Re: BUG?: kernel does not (re)set irq smp_affinity to reboot_cpu

From: Russell King - ARM Linux
Date: Mon Jun 27 2016 - 07:32:02 EST


On Mon, Jun 27, 2016 at 12:55:26PM +0200, Hans de Goede wrote:
> Hi Russel,
>
> On 27-06-16 11:45, Russell King - ARM Linux wrote:
> >On Mon, Jun 27, 2016 at 10:13:05AM +0100, Marc Zyngier wrote:
> >>I'm wondering if that's not an effect of this patch:
> >>
> >>https://lkml.org/lkml/2015/9/24/138
> >>
> >>missing on the ARM side (the corresponding arm64 patch is 217d453d473c).
> >
> >No, because we don't take the other CPUs offline through CPU hotplug at
> >reboot - we stop them. That's because CPU hotplug involves scheduling,
> >and a reboot can't be scheduled as it can happen from IRQ contexts.
> >
> >For a long time, we have not supported IRQs on any CPU after the system
> >has gone down for halt/reboot/poweroff etc:
> >
> >ipi_cpu_stop() disables IRQs and FIQs before entering an infinite loop.
> >machine_{halt,power_off,restart}() in arch/arm/kernel/reboot.c disables
> >IRQs on the requesting CPU.
> >
> >So, IRQs get disabled on _all_ CPUs. Code after this point should not
> >re-enable IRQs to be able to use drivers, which it sounds like what's
> >happening in Hans scenario. Remember, as I've said above, these paths
> >should not even be scheduling, and should never be reliant on receiving
> >interrupts. *Especially* as they can themselves be called from IRQ
> >context.
>
> First of all thanks for your input.
>
> Note this is not reboot, this is poweroff.

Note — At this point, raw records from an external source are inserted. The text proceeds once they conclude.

-- ==== Sys2Proof/Machine/Types.lean ====
section
/-!
DEFINITION. The records of the Manifest and of the queues, as plain data: what the sections of a Manifest say once
they are read (02, 08, 09, 10, 11, 12), and the records the units keep. Fields hold numbers; the byte layouts are
read and written in Machine/Layout.lean and Machine/Manifest.lean.
-/

namespace Sys2Proof.Machine

/-- A region entry (Table 8.3); `base` and `size` in 4 KiB units. -/
structure Region where
  kind         : Nat
  read         : Bool
  write        : Bool
  add          : Bool
  lightersOnly : Bool
  noCache      : Bool
  unit         : Nat
  base         : Nat
  size         : Nat
  deriving DecidableEq, Repr

/-- A numeric policy record (Table 2.6). -/
structure Policy where
  gradWire        : Nat
  stochRound      : Nat
  memsideFloat    : Nat
  nonfiniteAction : Nat
  spikeAction     : Nat
  spikeRatio      : Nat
  spikeWindow     : Nat
  deriving DecidableEq, Repr

/-- The CONTROL record of a step program (Table 12.2). -/
structure Control where
  runSeed       : DWord
  firstStep     : DWord
  stashCapacity : Nat
  stashWaitMs   : Nat
  tokensPerStep : Nat
  microBatches  : Nat
  imageRegion   : Nat
  stagingFirst  : Nat
  stagingCount  : Nat
  lateRegion    : Nat
  deriving DecidableEq, Repr

/-- The data order record (R399). -/
structure DataOrder where
  mode       : Nat
  fetchAhead : Nat
  samples    : Nat
  positions  : Nat
  timeoutMs  : Nat
  deriving DecidableEq, Repr

/-- A data source record (Table 11.3). -/
structure DataSource where
  first       : Nat
  count       : Nat
  remoteAddr  : Nat
  rkey        : Nat
  recordBytes : Nat
  qp          : Nat
  altQp       : Nat
  deriving DecidableEq, Repr

/-- A scope record (Table 12.4). -/
structure Scope where
  id         : Nat
  tensor     : Nat
  microBatch : Nat
  elemFirst  : Nat
  elemCount  : Nat
  deriving DecidableEq, Repr

/-- A weight block record (Table 12.4). -/
structure WeightBlock where
  block   : Nat
  region  : Nat
  readers : Nat
  lastTag : Nat
  base    : Nat
  size    : Nat
  deriving DecidableEq, Repr

/-- A tie record (Table 12.4). -/
structure Tie where
  block : Nat
  uses  : Nat
  deriving DecidableEq, Repr

/-- A BODY instruction (Table 12.3). -/
structure BodyIns where
  op    : Nat
  flags : Nat
  a     : Nat
  b     : Nat
  c     : Nat
  deriving DecidableEq, Repr

/-- A CONTEXTS record (Table 12.4, R119). -/
structure CtxRec where
  die      : Nat
  cluster  : Nat
  ctx      : Nat
  slot     : Nat
  priority : Nat
  base     : Nat
  size     : Nat
  deriving DecidableEq, Repr

/-- A MIRROR record (R437). -/
structure Mirror where
  partner      : Nat
  partnerFeed  : Nat
  shardRegion  : Nat
  mirrorRegion : Nat
  shardBytes   : Nat
  deriving DecidableEq, Repr

/-- A recovery policy record (Table 12.12). -/
structure Recovery where
  snapshotEvery : Nat
  cofeedEvery   : Nat
  stragglerUs   : Nat
  lateAction    : Nat
  rewindLimit   : Nat
  keeper        : Nat
  lossMs        : Nat
  fillQueueMs   : Nat
  deriving DecidableEq, Repr

/-- A remap record (R376). -/
structure Remap where
  logical  : Nat
  physical : Nat
  deriving DecidableEq, Repr

/-- A route record (R376). -/
structure RouteRec where
  dest   : Nat
  mask   : Nat
  port   : Nat
  escape : Bool
  deriving DecidableEq, Repr

/-- A reduction group record (Table 10.9). -/
structure Group where
  id         : Nat
  op         : Nat
  perDevice  : Nat
  base       : Nat
  dimMask    : Nat
  shardElems : Nat
  deriving DecidableEq, Repr

/-- A port record (Table 10.1). -/
structure PortRec where
  port      : Nat
  owner     : Nat
  width     : Nat
  firstLink : Nat
  dimension : Nat
  role      : Nat
  peerCoord : Nat
  peerJob   : Nat
  deriving DecidableEq, Repr

/-- A TRAFFIC_CLASSES record (R379). -/
structure TrafficRec where
  port         : Nat
  c0Limit      : Nat
  c1Share      : Nat
  c2Share      : Nat
  transitShare : Nat
  transitCtl   : Nat
  deriving DecidableEq, Repr

/-- A DISCOVERY_POLICY record (R372). -/
structure Discovery where
  missingDefault : Nat
  waitMs         : Nat
  deadlineMs     : Nat
  deriving DecidableEq, Repr

/-- A SPARE_POOLS record (R446). -/
structure PoolRec where
  spare : Nat
  feed  : Nat
  part  : Nat
  deriving DecidableEq, Repr

/-- A resource claim record (Table 2.5). -/
structure ClaimRec where
  kind    : Nat
  index   : Nat
  owner   : Nat
  feature : Nat
  bufOff  : Nat
  bufSize : Nat
  deriving DecidableEq, Repr

/-- A berth range record (Table 9.5); `config` holds words W0 to W7. -/
structure BerthRange where
  first  : Nat
  count  : Nat
  stride : Nat
  config : List Word
  deriving DecidableEq, Repr

/-- A COMMIT_PLAN record (R70). -/
structure PlanRec where
  part     : Nat
  earliest : Nat
  deriving DecidableEq, Repr

/-- A partition record (Table 2.4); `masks` holds the eight 256-bit cluster masks as numbers. -/
structure PartRec where
  id        : Nat
  timeSlice : Bool
  quantumUs : Nat
  masks     : List Nat
  deriving DecidableEq, Repr

/-- A step program as its subsections give it (Table 12.1). -/
structure StepProgram where
  control  : Control
  regions  : List Region
  order    : DataOrder
  sources  : List DataSource
  scopes   : List Scope
  blocks   : List WeightBlock
  ties     : List Tie
  body     : List BodyIns
  images   : Bytes
  contexts : List CtxRec
  deriving DecidableEq, Repr

/-- The sections of one partition. -/
structure PartCfg where
  part       : PartRec
  share      : Nat
  berths     : List BerthRange
  remaps     : List Remap
  routes     : List RouteRec
  groups     : List Group
  policy     : Policy
  program    : StepProgram
  mirror     : Option Mirror
  recovery   : Recovery
  hasRecovery : Bool
  deriving DecidableEq, Repr

/-- The device-wide sections. -/
structure DevCfg where
  yard      : List Nat
  ports     : List PortRec
  traffic   : List TrafficRec
  pools     : List PoolRec
  claims    : List ClaimRec
  discovery : Discovery
  deriving DecidableEq, Repr

/-- The header fields of a Manifest (Table 2.1). -/
structure MfHeader where
  magic         : Nat
  version       : Nat
  flags         : Nat
  totalLength   : Nat
  sectionCount  : Nat
  signerSlot    : Nat
  reserved      : Bool
  manifestId    : DWord
  baseId        : DWord
  jobId         : DWord
  deviceCoord   : Nat
  partCount     : Nat
  deriving DecidableEq, Repr

/-- An event record (Table 15.7). -/
structure EventRec where
  code    : Half
  die     : BitVec 4
  flags   : Byte
  payload : Bytes
  seq     : DWord
  time    : DWord
  step    : DWord
  /-- Raised in the event berth by the write of an event record: never goes to the event berth (R538). -/
  noBerth : Bool
  deriving DecidableEq, Repr

/-- A message that its producer holds until slots or credits free (R329, R338). -/
structure Waiting where
  msg  : BerthMsg
  /-- Bytes of the message that are enqueued. -/
  done : Nat
  deriving DecidableEq, Repr

/-- A record of the event log with its read mark (R538). -/
structure LogRec where
  ev   : EventRec
  read : Bool
  deriving DecidableEq, Repr

/-- Where frames of a host come from and go to: the MAC address, the IPv4 or IPv6 address, and the UDP port. -/
structure NetAddr where
  mac  : Bytes
  ip   : Bytes
  port : Nat
  deriving DecidableEq, Repr

/-- A request of the command transport or of the register protocol (R405, R410). -/
structure CctReq where
  mrp     : Bool
  opcode  : Byte
  sess    : Half
  seq     : Word
  payload : Bytes
  /-- Where the frame came from; none where the row names none (log entry 100). -/
  via     : Option NetAddr := none
  deriving DecidableEq, Repr

/-- What waits for the end of a management restart (R522): a register access or a request of a host session. -/
inductive Deferred where
  | cmd (c : Instr) | request (r : CctReq)
  deriving DecidableEq, Repr

/-- A response (R405). -/
structure CctResp where
  mrp     : Bool
  opcode  : Byte
  sess    : Half
  seq     : Word
  status  : Byte
  payload : Bytes
  deriving DecidableEq, Repr

/-- A class-0 or class-2 message that this device sends to members of a job: who gets it is the job of the
partition, or one logical coordinate. -/
inductive Notice where
  | halt (step : DWord) (mode cause : Byte)
  | loss (lost : Half) (step : DWord) (mode : Byte)
  | ready (group : Half) (step : DWord)
  | excusal (group : Half) (step : DWord) (member : Half) (action : Byte)
  | excusalReport (group : Half) (step : DWord) (member : Half) (phase : Byte)
  | heartbeat
  | claim (spare : Half) (lostLogical lostPhysical : Half)
  | claimAnswer (claimant : Half) (accepted : Bool)
  | remap (lost : Half) (spare : Half)
  /-- The remap entry is rewritten (R446). -/
  | remapAck (lost : Half) (spare : Half)
  | digest (step : DWord) (digest : Bytes)
  | pairing (partner : Half) (feed : Half)
  | manifestStore (id : DWord)
  | imageSize (size : DWord)
  | keeperEntry (bytes : Bytes)
  | keeperSnapshot (step : DWord)
  | keeperRefusal (guest : Half)
  | lossTotal (step : DWord) (total : BitVec 128)
  | partialPeak (step : DWord) (scope : Word) (peak : Byte) (invalid : Bool)
  | verdict (step : DWord) (nonfinite spike : Bool)
  | tide (give critical pool : Nat)
  | reducedShard (group : Half) (step : DWord) (shard : Half) (result : Bytes)
  /-- What the engines send in the phases of a reduction (R384): the scales of an own contribution to the group; toward a
  member, a contribution in the first exchange, and a partial in P48 with its members and flag bytes in a later one. -/
  | reductionScale (group : Half) (step : DWord) (shard : Half) (idx : BitVec 3) (scales : Bytes)
  | contribution (group : Half) (step : DWord) (shard : Half) (toward : Half) (idx : BitVec 3) (scales elems : Bytes)
  | partialSum (group : Half) (step : DWord) (shard : Half) (toward : Half) (members : List Half)
      (sums : List (BitVec 48)) (flags : Bytes)
  /-- An operand of operations 3 to 6, carried whole in the group's tree (R383). -/
  | class0 (group : Half) (step : DWord) (shard : Half) (value : Bytes)
  | fillCopy (spare : Half)
  | join (lost spare : Half)
  deriving DecidableEq, Repr

/-- A notice with the partition that sends it. -/
structure Sent where
  part   : BitVec 6
  notice : Notice
  deriving DecidableEq, Repr

/-- A weight version that its readers keep (Table 7.3). -/
structure StashEntry where
  block      : Word
  tag        : Byte
  staged     : Bool
  lost       : Bool
  readers    : Half
  stepOrigin : DWord
  size       : Word
  addr       : DWord
  deriving DecidableEq, Repr

/-- The current version of a weight block (R264, R266). -/
structure Version where
  block      : Word
  tag        : Byte
  readers    : Half
  stepOrigin : DWord
  copying    : Bool
  /-- The step of origin of the version that this one took the place of. -/
  prevOrigin : DWord
  deriving DecidableEq, Repr

/-- Where a live version of a weight block has its images: the memory, the first byte and the bytes, in the layout that was
in force when it was written (R274), and the place where a stashed one stands staged (R270). -/
structure VersionPlace where
  block  : Word
  tag    : Byte
  kind   : Nat
  addr   : Nat
  size   : Nat
  staged : Option (Nat × Nat)
  deriving DecidableEq, Repr

/-- The readers of a weight block that a micro-batch's forward pass bound (R266): the version's tag, how many, and the
tile_tag of the last one, as the program of its step of origin declares them (R274). -/
structure Bound where
  block   : Word
  step    : DWord
  mb      : Half
  tag     : Byte
  readers : Half
  lastTag : Half
  deriving DecidableEq, Repr

/-- An apply pass that waits under R268. -/
structure StashWait where
  block : Word
  space : Bool
  since : DWord
  deriving DecidableEq, Repr

/-- A peak record as the step sequencer keeps it (Table 4.6, R148), with the scope's lowest logical cluster that scaled
blocks of it here: its die, logical and physical number (R147). -/
structure PeakRec where
  step    : DWord
  scope   : Word
  peak    : Byte
  invalid : Bool
  fmt     : BitVec 3
  cluster : Option (Nat × Nat × Nat)
  deriving DecidableEq, Repr

/-- The update bound of a layer in a step (R187): of the job, by the MAX32 group that combined it, or of this device alone,
by the tile_tag of its bound pass (log entry 77); with the update exponent. -/
structure LayerBound where
  job      : Bool
  layer    : Nat
  bound    : Word
  exponent : Half
  deriving DecidableEq, Repr

end Sys2Proof.Machine
end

I think I covered that - all the paths are indentical in the ARM
architecture code, and have been identical in this respect well before
any of the drivers you've pointed out.

> And for poweroff many (ARM) boards depend on working i2c, which
> depends on irqs, for example all these mfd drivers:
>
> drivers/mfd/rn5t618.c
> drivers/mfd/twl4030-power.c
> drivers/mfd/palmas.c
> drivers/mfd/dm355evm_msp.c
> drivers/mfd/tps6586x.c
> drivers/mfd/retu-mfd.c
> drivers/mfd/max8907.c
> drivers/mfd/tps65910.c
> drivers/mfd/tps80031.c
> drivers/mfd/rk808.c
> drivers/mfd/axp20x.c
>
> Define pm_power_off and use i2c.

Right, so these drivers are all buggy, and need fixing.

> So although you may very well be right that using irqs to implement poweroff
> is not how things should be, in practice we've been using them for this for
> quite a while now and this usually works fine.

... and they're all violating the conditions set down for by the
architecture for an orderly poweroff - presumably the reason this
works for !SMP cases is because somewhere along the path, they're
re-enabling IRQs behind the back of architecture code.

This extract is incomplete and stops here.